History

The Beginning: A Focus on Education

Felicity Coltman - Photo by Matt Rourke/AA-S Founded by Felicity Coltman in 1981 to offer a summer chamber music workshop to junior and senior high school musicians, the program immediately added school-year classes that met on Saturdays. These school-year classes, now called the Academy, and the summer workshop are still of primary importance. Graduates of the program include many professional musicians, including the cellist of the Jupiter String Quartet, violist of the Maia Quartet, principal oboist with the National Symphony, principal bassoonist of the Houston Symphony, principal clarinetist of the New Mexico Symphony Orchestra, multiple members of the Austin and San Antonio Symphonies, and countless music educators.

A successful in-school collaboration, which provides weekly chamber music coaching for band and orchestra students at the Fine Arts Academy at McCallum High School, was begun in 1997. Three other schools have been added since then.

An international exchange program provides opportunities for ACMC students and faculty to share experiences with teachers and students from established music schools abroad. The first summer for the exchange (1983) involved two separate trips to Europe and a return visit from a Salzburg group! A current partnership with the Robert Schumann Conservatorium in Zwickau, Germany, will result in a trip to Zwickau in the spring of 2011. This visit will mark the ninth exchange between the two schools.

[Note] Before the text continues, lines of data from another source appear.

/-- R136 to R149, R223 to R249: the operands of the purlin, queue, batten and rendezvous instructions. -/
theorem test_wf_units :
    (Instr.pitch hA (.imm 0)).wf = false ∧ (Instr.vpack hA .f32 false false 0 1 0).wf = false ∧ (Instr.vpack hA .i8 false false 0 1 64).wf = false ∧
    (Instr.vpacks hA false 0 1 6).wf = false ∧ (Instr.vpacks hB false 0 1 6).wf = true ∧ (Instr.rmul hA ⟨1, 1, 0, 0, 0, 0⟩).wf = false ∧
    (Instr.rmul hA ⟨1, 2, 0, 64, 0, 0⟩).wf = false ∧ (Instr.rmul hA ⟨1, 2, 0, 0, 8, 0⟩).wf = false ∧ (Instr.rmul hA ⟨1, 2, 0, 0, 0, 1⟩).wf = false ∧
    (Instr.rtile hA ⟨1, 2, 0, 64, 0, 0⟩).wf = false ∧ (Instr.rtile hA ⟨1, 2, 0, 0, 16, 0⟩).wf = false ∧
    (Instr.rext hA ⟨.q16, .rne, false, 0, 1, 2⟩ 0).wf = false ∧ (Instr.rext hA ⟨.f32, .rne, false, 0, 1, 2⟩ 256).wf = false ∧
    (Instr.rext hB ⟨.i8, .rne, false, 0, 1, 2⟩ 4033).wf = false ∧ (Instr.rextm hB ⟨.f32, .rne, false, 0, 1, 2⟩ 3 32 32 0).wf = false ∧
    (Instr.rextm hB ⟨.f32, .rne, false, 0, 1, 2⟩ 3 0 0 0x100000000).wf = false ∧ (Instr.qput hA 7 1).wf = false ∧ (Instr.qget hA 1 7).wf = false ∧
    (Instr.bset hA 0 0 false (some (1, 0))).wf = false ∧ (Instr.bset hC 0 0 false none).wf = false ∧ (Instr.fork hA 1 (.rel 0) 2).wf = false ∧
    (Instr.fork hB 1 (.reg 3) 2).wf = false ∧ (Instr.rdv hA 0 16).wf = false ∧ (Instr.twput hC ⟨0, 0, true, 0, 1, 2, 3, 0⟩).wf = false ∧
    (Instr.twget hC ⟨0, 0, false, 1, 1, 2, 3, 0⟩).wf = false ∧ (Instr.twgetRaw hC ⟨0, 0, false, 1, 1, 2, 3, 0⟩).wf = false ∧
    (Instr.twdeal hC .raw ⟨0, 0, true, 1, 1, 2, 0, 0⟩).wf = false := by decide +kernel

/-- R283 to R341, R324, R155 to R177, R319: the operands of the task, counter and system instructions. -/
theorem test_wf_system :
    (Instr.spawn hC 1 2 0x102).wf = false ∧ (Instr.csig hA 1 2 0).wf = false ∧ (Instr.csig hA 1 2 65).wf = false ∧ (Instr.csig hB 1 2 65).wf = true ∧
    (Instr.msg hA 1 2 3 0 2).wf = false ∧ (Instr.cntrdBud hA 1 5).wf = false ∧ (Instr.cro hA 0 (.reg 1)).wf = false ∧
    (Instr.cro hA 1 (.rel 0)).wf = false ∧ (Instr.mfs hA 1 .stat (some (0, 0))).wf = false ∧ (Instr.mfs hB 1 .stat (some (32, 32))).wf = false ∧
    (Instr.mfs hB 1 .stat (some (32, 31))).wf = true ∧ (Instr.mts hA .region (.reg 1)).wf = false ∧ (Instr.repart hA (.imm 3)).wf = false ∧
    (Instr.tlbinvRange hC 1 2 0).wf = false ∧ (Instr.resolve hA 1 2 (.imm 0x800)).wf = false := by decide +kernel

/-! Decoding: words written out from the encodings of R52 to R66, bit by bit. -/

/-- R55, R58, R60, R62, R63: scalar, predicate and control words, the fillers, and a word with a reserved field. -/
theorem test_decode_scalar :
    decode 0#128 = some (.add ⟨.w64, 0, false, 0⟩ 0 0 (.reg 0)) ∧ decode 0x3F#128 = none ∧
    decode 0xFFFFFFA000181ABC#128 = some (.loop hA 6 (-6)) ∧ decode 0x000000000700753C#128 = some (.pcmp hA (.g 7)) ∧
    decode 0x7C#128 = some (.filler .w64) ∧ decode 0x7D#128 = some (.filler .w96) ∧ decode 0x7E#128 = some (.filler .w128) := by decide +kernel

/-- Queues, rendezvous and tile walks. -/
theorem test_decode_queues :
    decode 0x200000000500583C#128 = some (.qput hA 2 5) ∧ decode 0x20000000001858BC#128 = some (.qget hA 6 2) ∧
    decode 0x1001000000005D3C#128 = some (.rdv hA 1 1) := by decide +kernel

Coaching for adult avocational musicians became a part of the ACMC educational program in 1993 and recently expanded to include an amateur chamber orchestra during the summer workshop.

Live Performance

1988 marked the development of a regular concert season (Intimate Concerts). In 2003, the Intimate Concerts, which are given in elegant private homes, were paired with a sister series (Synchronisms) that features the same program in a public venue.

The summer Austin Chamber Music Festival was created in 1997, and the ensembles presented in the programming have ranged from the The Bad Plus to the Beaux Arts Trio. The festivals’ visiting artists are included in activities at the summer workshop, giving students an opportunity to work closely with world-class artists.

Community outreach concerts have taken place since 1981 and have grown to include a four-concert East Austin series, annual concerts for Hispanic Heritage Month and Black History Month, concerts for community events, retirement centers, Title 1 schools, the Texas School for the Blind, and at the Austin State School. The outreach concerts series has expanded regularly throughout the history of ACMC and now offers over 100 free concerts every year throughout Austin.

img3611 In 2006, Dr. Michelle Schumann was appointed the artistic/executive director of ACMC, accepting the responsibility of leading ACMC after the 25-year tenure of its founder. In her first seasons, ACMC won the highly coveted Austin Critics Table Awards for “Outstanding Season/Body of Work” and “Outstanding Chamber Music Performance.”

Since 2006, ACMC has been nominated over 15 times for awards by the Austin Critics Table and has received the “Outstanding Chamber Music Performance” award on two other occasions as well as the award for “Outstanding Instrumentalist” for the artistic director’s performance of Rhapsody in Blue with the original instrumentation at the opening of the 2008 Austin Chamber Music Festival. Since 2006, Schumann has brought unprecedented growth to audiences in both Season an Festival programs.